-- ==== Sys2Proof/Tests/Slice0.lean ====
section
/-!
SUPPORT. Sys2Proof/Tests/Slice0.lean: the smoke tests of WellFormed (a term that breaks each check is refused), tests of single
steps and operations against values of the spec or of a published standard, and the witnesses: for each statement with
hypotheses a concrete state and operands that meet them, clause by clause, at the ends of their ranges where they have any.
A hypothesis that some device or value results stands here as `isOk` or `isSome`. No witness is given where a hypothesis
rests on an opaque signature check alone (the commits of a plan, of firmware and of a package).
-/

open Sys2Proof Sys2Proof.Machine
namespace Sys2Proof.Tests

set_option Elab.async false

/-! ## WellFormed -/

/-- Zero bytes. -/
def z (n : Nat) : List Byte := List.replicate n 0

/-- Operands of widths that pass. -/
def hd : CmdHdr := ⟨1023, 255, 0, 0, 0⟩
/-- A command channel has 10 bits (R544). -/
def badHd : CmdHdr := { hd with chan := 1024 }
def samp : Sampling := ⟨0, 0, 0, 0, 0, 0, 0, 0, 0, 0, 0, 0, 0, 0, 0⟩
def sto : StoreParams := ⟨0, 0, 0, 0, 0, 0, 0, 0, 0, 0, 0⟩
def qry : QueryParams := ⟨0, 0, 0, 0, 0, 0, 0⟩
def shp : ShaperCfg := ⟨0, 0, 0, 0, 0, 0, List.replicate 5 (0, 0)⟩
def lau : LaunchDesc := ⟨0, 0, 0, 0, 0, 0, 0, 0, 0, 0⟩
def obj : ObjEntry := ⟨0, 0, 0⟩
def msg : FabMsg := ⟨0, 0, 0, 0, 0, 32, 0, 0, 0, []⟩
def lah : LahMsg := ⟨0, 0, 0, 0, 0, 0, 0, true, []⟩
/-- A Vent context. -/
def ctx0 : CtxId := ⟨false, 0, 0⟩
def badSamp : Sampling := { samp with topK := 2 ^ 16 }
def badSto : StoreParams := { sto with dim := 2 ^ 16 }
def badQry : QueryParams := { qry with k := 2 ^ 16 }
def badCfg : PartCfg := { PartCfg.initial with cmdShare := 256 }
def badShp : ShaperCfg := { shp with flow := 256 }
def badLau : LaunchDesc := { lau with partition := 256 }
def badMsg : FabMsg := { msg with length := 33 }
def badLah : LahMsg := { lah with epoch := 2 ^ 40 }
def badCtx : CtxId := ⟨false, 4096, 0⟩
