-- ==== Sys2Proof/WellFormed.lean ====
section
/-!
DEFINITION. Which instructions a command word can announce: the only limit is the 16-bit sample count of
`BLOCK` (spec/30_encoding.md R97). Every register number and every operand word decodes (R95, R98).
-/

namespace Sys2Proof

/-- The largest sample count of one `BLOCK` (00_scope.md R10, 30_encoding.md R97). -/
def maxBlock : Nat := 65535

/-- An instruction that has an encoding: a `BLOCK` announces at most `MAX_BLOCK` samples (30_encoding.md R97). -/
def WellFormed : Instr → Bool
  | .block xs => xs.length ≤ maxBlock
  | .nop => true
  | .reset => true
  | .wrcfg _ _ => true
  | .rdcfg _ => true
  | .start => true
  | .push _ => true
  | .clrerr => true
  | .uIdle => true
  | .uWindow => true
  | .uFftFwd => true
  | .uAnalyze => true
  | .uRemap => true
  | .uSynth => true
  | .uZeroneg => true
  | .uFftInv => true
  | .uOlaAdd => true
  | .uDrain => true
  | .uAccShift => true
  | .uInShift => true

end Sys2Proof
end

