-- ==== Sys2Proof/Decode.lean ====
section
/-!
DEFINITION. Decoding of command words (spec/30_encoding.md R91 to R95, R102, R103) and of micro-operation
codes (R105), total on every word; after it the encoder. A command word announces its operand words by its own
bits alone (R94).
-/

namespace Sys2Proof

/-! The fields of a command word (30_encoding.md R91). -/

/-- Bits 31:24, `op`. -/
def opField (w : Word) : BitVec 8 := w.extractLsb' 24 8
/-- Bits 23:16, `rsv`. -/
def rsvField (w : Word) : BitVec 8 := w.extractLsb' 16 8
/-- Bits 15:0, `imm`. -/
def immField (w : Word) : BitVec 16 := w.extractLsb' 0 16

/-- What a legal command word says (30_encoding.md R95). -/
inductive Header where
  /-- `0x00`. -/
  | nop
  /-- `0x01`. -/
  | reset
  /-- `0x02`. -/
  | wrcfg (reg : RegNum)
  /-- `0x03`. -/
  | rdcfg (reg : RegNum)
  /-- `0x04`. -/
  | start
  /-- `0x05`. -/
  | push
  /-- `0x06`. -/
  | block (cnt : BitVec 16)
  /-- `0x07`. -/
  | clrerr
deriving DecidableEq, Repr

/-- A header whose class wants `imm = 0x0000` (30_encoding.md R92, classes Z and S). -/
def zeroImm (imm : BitVec 16) (h : Header) : Option Header :=
  if imm = 0 then some h else none

/-- `decode(w)` of 30_encoding.md R95; `none` is `Illegal`. -/
def decodeHeader (w : Word) : Option Header :=
  if rsvField w ≠ 0 then none
  else match (opField w).toNat with
    | 0x00 => zeroImm (immField w) .nop
    | 0x01 => zeroImm (immField w) .reset
    | 0x02 => some (.wrcfg (immField w))
    | 0x03 => some (.rdcfg (immField w))
    | 0x04 => zeroImm (immField w) .start
    | 0x05 => zeroImm (immField w) .push
    | 0x06 => some (.block (immField w))
    | 0x07 => zeroImm (immField w) .clrerr
    | _ => none

/-- How many operand words a legal command word announces (30_encoding.md R92). -/
def Header.operands : Header → Nat
  | .wrcfg _ => 1
  | .push => 1
  | .block cnt => cnt.toNat
  | .nop => 0
  | .reset => 0
  | .rdcfg _ => 0
  | .start => 0
  | .clrerr => 0

/-- `nops(w)` of 30_encoding.md R94: a function of the word alone; an illegal word announces none. -/
def nops (w : Word) : Nat :=
  match decodeHeader w with
  | none => 0
  | some h => h.operands

/-- The instruction a header and the operand words it announced make (30_encoding.md R92). -/
def assemble : Header → List Word → Instr
  | .nop, _ => .nop
  | .reset, _ => .reset
  | .wrcfg reg, ops => .wrcfg reg (ops.headD 0)
  | .rdcfg reg, _ => .rdcfg reg
  | .start, _ => .start
  | .push, ops => .push (ops.headD 0)
  | .block _, ops => .block ops
  | .clrerr, _ => .clrerr

/-- What the words at the head of the command stream are (30_encoding.md R94, R95, R103). -/
inductive Decoded where
  /-- A whole command and the words after it. -/
  | instr (i : Instr) (rest : List Word)
  /-- An illegal word (R102): it consumes no operand word; `rest` begins with the next command word. -/
  | illegal (w : Word) (rest : List Word)
  /-- Not all words of the command have been sent yet. -/
  | incomplete
deriving DecidableEq, Repr

/-- Reads one command from the command stream (30_encoding.md R94, R95). -/
def decodeCommand : List Word → Decoded
  | [] => .incomplete
  | w :: ws =>
    match decodeHeader w with
    | none => .illegal w ws
    | some h =>
      if ws.length < h.operands then .incomplete
      else .instr (assemble h (ws.take h.operands)) (ws.drop h.operands)

/-- The micro-operation of a code (30_encoding.md R105); codes 0xC to 0xF are none. -/
def decodeMicro (c : MicroCode) : Option Instr :=
  match c.toNat with
  | 0x0 => some .uIdle
  | 0x1 => some .uWindow
  | 0x2 => some .uFftFwd
  | 0x3 => some .uAnalyze
  | 0x4 => some .uRemap
  | 0x5 => some .uSynth
  | 0x6 => some .uZeroneg
  | 0x7 => some .uFftInv
  | 0x8 => some .uOlaAdd
  | 0x9 => some .uDrain
  | 0xA => some .uAccShift
  | 0xB => some .uInShift
  | _ => none

/-- An instruction's encoding: the words of a command, or a micro-operation code. -/
inductive Encoding where
  /-- The command word and its operand words (30_encoding.md R90). -/
  | words (ws : List Word)
  /-- A micro-operation code (30_encoding.md R105). -/
  | code (c : MicroCode)
deriving DecidableEq, Repr

/-- The instruction an encoding stands for, when it is exactly one. -/
def decodeEncoding : Encoding → Option Instr
  | .words ws =>
    match decodeCommand ws with
    | .instr i [] => some i
    | _ => none
  | .code c => decodeMicro c

/-! The encoder. -/

/-- A command word from its opcode and immediate (30_encoding.md R91). -/
def commandWord (op : BitVec 8) (imm : BitVec 16) : Word := op ++ (0#8) ++ imm

/-- The words of a command, or the code of a micro-operation (30_encoding.md R93, R105, R106). -/
def encode : Instr → Encoding
  | .nop => .words [commandWord 0x00 0]
  | .reset => .words [commandWord 0x01 0]
  | .wrcfg reg v => .words [commandWord 0x02 reg, v]
  | .rdcfg reg => .words [commandWord 0x03 reg]
  | .start => .words [commandWord 0x04 0]
  | .push x => .words [commandWord 0x05 0, x]
  | .block xs => .words (commandWord 0x06 (BitVec.ofNat 16 xs.length) :: xs)
  | .clrerr => .words [commandWord 0x07 0]
  | .uIdle => .code 0x0
  | .uWindow => .code 0x1
  | .uFftFwd => .code 0x2
  | .uAnalyze => .code 0x3
  | .uRemap => .code 0x4
  | .uSynth => .code 0x5
  | .uZeroneg => .code 0x6
  | .uFftInv => .code 0x7
  | .uOlaAdd => .code 0x8
  | .uDrain => .code 0x9
  | .uAccShift => .code 0xA
  | .uInShift => .code 0xB

/-! An instruction given as one number, as spec/opcode_table.json numbers its bits. -/

/-- Whether a table row of `nbits` bits is a micro-operation code: such a row has 4 bits, one byte at most. -/
def isMicroRow (nbits : Nat) : Bool := nbits ≤ 8

/-- Operand word `k` of an instruction given as a number: bits `32·(k+1)` and up of it. -/
def tableOperand (w k : Nat) : Word := BitVec.ofNat 32 (w / 2 ^ (32 * (k + 1)))

/-- The words of a command given as a number: the command word in bits 31:0, then the operand words it announces. -/
def tableWords (w : Nat) : List Word :=
  BitVec.ofNat 32 w :: (List.range (nops (BitVec.ofNat 32 w))).map (tableOperand w)

/-- The encoding that a table row's bits stand for; bits from `nbits` up are 0. -/
def tableEncoding (nbits w : Nat) : Encoding :=
  if isMicroRow nbits then .code (BitVec.ofNat 4 w)
  else .words (tableWords (w % 2 ^ nbits))

/-- The instruction the decoder reads from an instruction whose bits are `w`. -/
def decodeTableWord (nbits w : Nat) : Option Instr := decodeEncoding (tableEncoding nbits w)

end Sys2Proof
end

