/-- A `BLOCK` that completes answers one word for each sample (40_sliding_window_fifo.md R125). -/
theorem blockStream_length {α : Type} (N : NumInst α) {xs ys : List Word} {st st' : Stream α}
    (h : blockStream N xs st = .ok (st', ys)) : ys.length = xs.length := by
  induction xs generalizing st st' ys with
  | nil => cases h; rfl
  | cons x xs ih =>
    obtain ⟨⟨st1, y⟩, -, h⟩ := bind_eq_ok.1 h
    obtain ⟨⟨st2, ys'⟩, hblock, h⟩ := bind_eq_ok.1 h
    cases h
    exact congrArg (· + 1) (ih hblock)

theorem execBlock_answersOnce {s t : State} {xs : List Word} (hlen : xs.length < 2 ^ 16) (h : execBlock xs s = .next t) :
    AnswersOnce 0x06 xs.length s t := by
  unfold execBlock at h
  split at h
  next => cases h; exact answersOnce_refuse (by decide) _ s
  next =>
    split at h
    next st ys hblock =>
      cases h
      have hys := blockStream_length _ hblock
      rw [← hys] at hlen ⊢
      exact answersOnce_respond rfl hlen
    next => cases h

/-- The number of data words of a command's `OK` response (30_encoding.md R92, R99). -/
def answerLength : Header → List Word → Nat
  | .rdcfg _, _ => 1
  | .push, _ => 1
  | .block _, ops => ops.length
  | .nop, _ => 0
  | .reset, _ => 0
  | .wrcfg _, _ => 0
  | .start, _ => 0
  | .clrerr, _ => 0

/-- Every whole command is answered once, under its own top byte. -/
theorem exec_assemble_answersOnce {hd : Header} {ops : List Word} {s t : State} (hlen : ops.length = hd.operands)
    (h : exec (assemble hd ops) s = .next t) : AnswersOnce hd.opcode (answerLength hd ops) s t := by
  cases hd with
  | nop => cases h; exact answersOnce_respond rfl (by decide)
  | reset => cases h; exact answersOnce_respond rfl (by decide)
  | wrcfg reg => exact execWrcfg_answersOnce h
  | rdcfg reg => exact execRdcfg_answersOnce h
  | start => exact execStart_answersOnce h
  | push => exact execPush_answersOnce h
  | block cnt => exact execBlock_answersOnce (hlen ▸ cnt.isLt) h
  | clrerr => cases h; exact answersOnce_respond rfl (by decide)

end Sys2Proof.Machine

namespace Sys2Proof.Proofs

open Sys2Proof.Machine

/-- Settles O53: every command ends in `respond` or in `refuse`, whose header has the opcode of the command word. -/
theorem oneResponsePerCommand : Obligations.OneResponsePerCommand := by
  refine ⟨fun i s t w ops hwf henc hexec => ?command, fun s w rest hu hcmd hw => ?illegal⟩
  case command =>
    obtain ⟨hd, ops', rfl, hws, hlen⟩ := command_of_encode_words hwf henc
    obtain ⟨rfl, rfl⟩ := List.cons.inj hws
    obtain ⟨status, data, hrsp, hdata, hrefused, hok⟩ := exec_assemble_answersOnce hlen hexec
    rw [← opField_word hd] at hrsp
    refine ⟨status, data, hrsp, hdata, hrefused, fun hstatus => (hok hstatus).trans ?_⟩
    cases hd <;> rfl
  case illegal => exact ⟨_, step_of_illegal hu hcmd hw, refuse_rsp _ _ _⟩

end Sys2Proof.Proofs
end

section
/-!
The expansion of `PROCESS` into `BLOCK`s (spec/30_encoding.md R107).
-/

namespace Sys2Proof.Machine

/-- The samples an instruction carries in a `BLOCK`. -/
def blockSamples : Instr → List Word
  | .block xs => xs
  | _ => []

theorem blocks_succ_of_ne_nil (fuel : Nat) {xs : List Word} (h : xs ≠ []) :
    blocks (fuel + 1) xs = .block (xs.take maxBlock) :: blocks fuel (xs.drop maxBlock) := if_neg h

/-- Every `BLOCK` of the expansion can be announced and, by the model's choice (log entry 26), carries a sample. -/
theorem blocks_wellFormed {fuel : Nat} {xs : List Word} {i : Instr} (h : i ∈ blocks fuel xs) :
    WellFormed i = true ∧ ∃ ys, i = .block ys ∧ ys ≠ [] := by
  induction fuel generalizing xs with
  | zero => cases h
  | succ fuel ih =>
    by_cases hxs : xs = []
    · subst hxs; cases h
    · rw [blocks_succ_of_ne_nil fuel hxs, List.mem_cons] at h
      obtain rfl | h := h
      · refine ⟨decide_eq_true (List.length_take_le _ _), _, rfl, fun htake => ?_⟩
        exact (List.take_eq_nil_iff.1 htake).elim (by decide) hxs
      · exact ih h

/-- With fuel for its samples the expansion carries them all, in order. -/
theorem blocks_samples {fuel : Nat} {xs : List Word} (h : xs.length ≤ fuel) : (blocks fuel xs).flatMap blockSamples = xs := by
  induction fuel generalizing xs with
  | zero => rw [List.length_eq_zero_iff.1 (Nat.le_zero.1 h)]; rfl
  | succ fuel ih =>
    by_cases hxs : xs = []
    · subst hxs; rfl
    · have hdrop : (xs.drop maxBlock).length ≤ fuel := by
        rw [List.length_drop]
        show xs.length - 65535 ≤ fuel
        omega
      rw [blocks_succ_of_ne_nil fuel hxs, List.flatMap_cons, ih hdrop]
      exact List.take_append_drop maxBlock xs

end Sys2Proof.Machine

namespace Sys2Proof.Proofs

open Sys2Proof.Machine

/-- Settles O58: each `BLOCK` takes at most 65535 samples from the front of what is left, and the fuel, one for each sample,
outlasts them. -/
theorem processBlocksCarryTheInput : Obligations.ProcessBlocksCarryTheInput :=
  ⟨fun xs => ⟨fun _ => blocks_wellFormed, blocks_samples (Nat.le_refl xs.length)⟩, rfl⟩

end Sys2Proof.Proofs
end

section
/-! The block move of `U.IN_SHIFT` (spec/40_sliding_window_fifo.md R130, 70_reset_and_hazards.md R294). -/

namespace Sys2Proof.Machine

variable {α : Type} (N : NumOps α)

/-- The elements a shift moves come from `hop` higher up. -/
theorem getElem?_shiftDown_moved {cnt hop : Nat} {A : List α} (h : cnt + hop ≤ A.length) {k : Nat} (hk : k < cnt) :
    (shiftDown N cnt hop A)[k]? = A[k + hop]? := by
  rw [getElem?_eq_memRead N _ (by rw [shiftDown_length]; omega), memRead_shiftDown N _ _ _ (by omega), if_pos hk,
    getElem?_eq_memRead N A (by omega)]

/-- The elements above those a shift moves stay. -/
theorem getElem?_shiftDown_kept (cnt hop : Nat) (A : List α) {k : Nat} (hk : cnt ≤ k) :
    (shiftDown N cnt hop A)[k]? = A[k]? :=
  getElem?_loop_memWrite cnt (fun k B => memRead N B (k + hop)) A hk

end Sys2Proof.Machine

namespace Sys2Proof.Proofs

open Sys2Proof.Machine

/-- Settles O21: `U.IN_SHIFT` is one block move of the input FIFO. -/
theorem inShiftMovesWindow : Obligations.InShiftMovesWindow := by
  intro s hlen hLS
  refine ⟨shiftDown Config.NUM.toNumOps s.stream.L s.stream.S s.stream.inputFIFO,
    onStream_of_ok ((inShiftStream_eq_ok _).2 ⟨⟨hlen, hLS⟩, rfl⟩), ?length, ?moved, ?kept⟩
  case length => rw [shiftDown_length, hlen]
  case moved => exact fun k hk => getElem?_shiftDown_moved _ (by omega) hk
  case kept => exact fun k hk => getElem?_shiftDown_kept _ _ _ _ hk

end Sys2Proof.Proofs
end

section
/-!
A frame, the eleven micro-operations run one after another as instructions, and eleven steps of the sequencer are one and the same
(spec/40_sliding_window_fifo.md R126, 30_encoding.md R105, log entry 7).
-/

namespace Sys2Proof.Machine

/-- The sequencer at the code `c` names the micro-operations `is`, one code after another, and they take the stream `a` to `b`. -/
inductive MicroRun : MicroCode → List Instr → Stream Num → Stream Num → Prop where
  | nil (c : MicroCode) (a : Stream Num) : MicroRun c [] a a
  | cons {c : MicroCode} {i : Instr} {is : List Instr} {f : Stream Num → Except Fault (Stream Num)} {a a' b : Stream Num}
      (hc : c ≠ 0x0) (hi : decodeMicro c = some i) (hexec : ∀ s, exec i s = onStream f s) (hf : f a = .ok a')
      (rest : MicroRun (nextCode c) is a' b) : MicroRun c (i :: is) a b

/-- Run as instructions, they leave all but the stream alone. -/
theorem MicroRun.runAll_eq {c : MicroCode} {is : List Instr} {a b : Stream Num} (h : MicroRun c is a b) {s : State}
    (hs : s.stream = a) : runAll is s = .next { s with stream := b } := by
  induction h generalizing s with
  | nil => subst hs; rfl
  | cons _ _ hexec hf _ ih =>
    subst hs
    rw [runAll, hexec, onStream_of_ok hf]
    exact ih rfl

/-- A step at the code of a micro-operation runs it on the stream and moves the code on. -/
theorem step_of_micro_ok {s : State} {i : Instr} {f : Stream Num → Except Fault (Stream Num)} {st : Stream Num}
    (hu : s.uop ≠ 0x0) (hi : decodeMicro s.uop = some i) (hexec : ∀ s, exec i s = onStream f s) (hf : f s.stream = .ok st) :
    step s = .next { s with uop := nextCode s.uop, stream := st } := by
  rw [step_of_micro hu hi, hexec]
  exact onStream_of_ok hf

theorem run_succ_of_next {n : Nat} {s t : State} (h : step s = .next t) : core.run (n + 1) s = core.run n t := by
  have hcore : core.step s = .next t := h
  simp only [Host.Core.run, hcore]

/-- Run by the sequencer, they take one step each and move the code on by one each. -/
theorem MicroRun.run_eq {c : MicroCode} {is : List Instr} {a b : Stream Num} (h : MicroRun c is a b) {s : State}
    (hs : s.stream = a) (hu : s.uop = c) :
    core.run is.length s = .next { s with uop := nextCode^[is.length] c, stream := b } := by
  induction h generalizing s with
  | nil => subst hs hu; rfl
  | cons hc hi hexec hf _ ih =>
    subst hs hu
    rw [List.length_cons, run_succ_of_next (step_of_micro_ok hc hi hexec hf), Function.iterate_succ_apply]
    exact ih rfl rfl

/-- A frame is the eleven micro-operations from the code of `U.WINDOW` on (R126). -/
theorem frameStream_microRun {st st' : Stream Num} (h : frameStream Config.NUM.toNumOps st = .ok st') :
    MicroRun 0x1 frameInstrs st st' := by
  obtain ⟨a, b, c, d, e, f, g, i, j, k, ha, hb, hc, hd, he, hf, hg, hi, hj, hk, hl⟩ := (frameStream_eq_ok _).1 h
  exact .cons (by decide) rfl (fun _ => rfl) ha <| .cons (by decide) rfl (fun _ => rfl) hb <|
    .cons (by decide) rfl (fun _ => rfl) hc <| .cons (by decide) rfl (fun _ => rfl) hd <|
    .cons (by decide) rfl (fun _ => rfl) he <| .cons (by decide) rfl (fun _ => rfl) hf <|
    .cons (by decide) rfl (fun _ => rfl) hg <| .cons (by decide) rfl (fun _ => rfl) hi <|
    .cons (by decide) rfl (fun _ => rfl) hj <| .cons (by decide) rfl (fun _ => rfl) hk <|
    .cons (by decide) rfl (fun _ => rfl) hl <| .nil _ _

end Sys2Proof.Machine

namespace Sys2Proof.Proofs

open Sys2Proof.Machine

/-- Settles O48: the frame of a running stream completes, its micro-operations stand at the codes 0x1 to 0xB, and the code after
0xB is `U.IDLE`. -/
theorem microSteppedFrameIsTheFrame : Obligations.MicroSteppedFrameIsTheFrame := by
  intro s hu hrun
  obtain ⟨st, hframe, -⟩ := frameStream_running Config.NUM.toNumOps hrun
  have hmicro := frameStream_microRun hframe
  exact ⟨st, hframe, hmicro.run_eq rfl hu, hmicro.runAll_eq rfl⟩

end Sys2Proof.Proofs
end

section
/-! What `PUSH` and `BLOCK` do and answer (spec/40_sliding_window_fifo.md R120, R124, R125). -/

namespace Sys2Proof.Machine

theorem execPush_of_config (x : Word) {s : State} (hm : s.mode = .config) :
    execPush x s = .next (refused 0x05 0x04 s) := by
  simp only [execPush, hm, refuse_eq_refused, statusCode]

theorem execPush_of_ok {x y : Word} {s : State} {st : Stream Num} (hm : s.mode = .run)
    (h : pushStream Config.NUM x s.stream = .ok (st, y)) :
    execPush x s = .next { s with stream := st, rsp := s.rsp ++ [0x05000001, y] } := by
  have hheader : responseHeader 0x05 0x00 [y].length = 0x05000001 := by rw [List.length_singleton]; decide
  simp only [execPush, hm, h, respond_spec, hheader]

theorem execBlock_of_config (xs : List Word) {s : State} (hm : s.mode = .config) :
    execBlock xs s = .next (refused 0x06 0x04 s) := by
  simp only [execBlock, hm, refuse_eq_refused, statusCode]

/-- The header of the answer to a `BLOCK` of `n` samples (30_encoding.md R99). -/
def blockHeader (n : Nat) : Word := (0x0600 : BitVec 16) ++ BitVec.ofNat 16 n

theorem execBlock_of_ok {xs ys : List Word} {s : State} {st : Stream Num} (hm : s.mode = .run)
    (h : blockStream Config.NUM xs s.stream = .ok (st, ys)) :
    execBlock xs s = .next { s with stream := st, rsp := s.rsp ++ blockHeader xs.length :: ys } := by
  simp only [execBlock, hm, h, ← blockStream_length _ h]
  rfl

/-- A `PUSH` on a running stream whose cursor does not reach `F` stores the sample and moves the cursor on (R121, R123). -/
theorem pushStream_below {α : Type} (N : NumInst α) (x : Word) {st : Stream α} (h : Running st)
    (hrover : st.rover.toNat + 1 < st.F) :
    pushStream N x st = .ok ({ acceptSample N x st with rover := st.rover + 1 }, outputSample N st) := by
  have hadvance : advanceStream N.toNumOps (acceptSample N x st) = .ok { acceptSample N x st with rover := st.rover + 1 } :=
    if_neg (Nat.not_le.2 hrover)
  rw [pushStream_of_cursor N x h.cursor, hadvance]
  rfl

/-- When the cursor reaches `F` it goes back to `L`, and a frame runs on the stream with the sample (R123). -/
theorem pushStream_last {α : Type} (N : NumInst α) (x : Word) {st : Stream α} (h : Running st)
    (hrover : st.rover.toNat + 1 = st.F) :
    ∃ st', frameStream N.toNumOps { acceptSample N x st with rover := BitVec.ofNat _ st.L } = .ok st' ∧
      pushStream N x st = .ok (st', outputSample N st) ∧ Running st' ∧ st'.rover.toNat = st.L := by
  have hrewind := (acceptSample_running N x h).rewind
  obtain ⟨st', hframe, hrun, -, hcursor⟩ := frameStream_running N.toNumOps hrewind
  refine ⟨st', hframe, ?_, hrun, ?_⟩
  · have hadvance : advanceStream N.toNumOps (acceptSample N x st) = .ok st' := (if_pos hrover.ge).trans hframe
    rw [pushStream_of_cursor N x h.cursor, hadvance]
    rfl
  · have hL := h.latency
    have hmax : st.F ≤ 4096 := h.frame_max
    rw [hcursor]
    exact rover_ofNat (show st.L ≤ 4096 by omega)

**Prompt:**
Tally the lines in the records above that contain the string "steps" and report only the tally.

**Solution below:**
2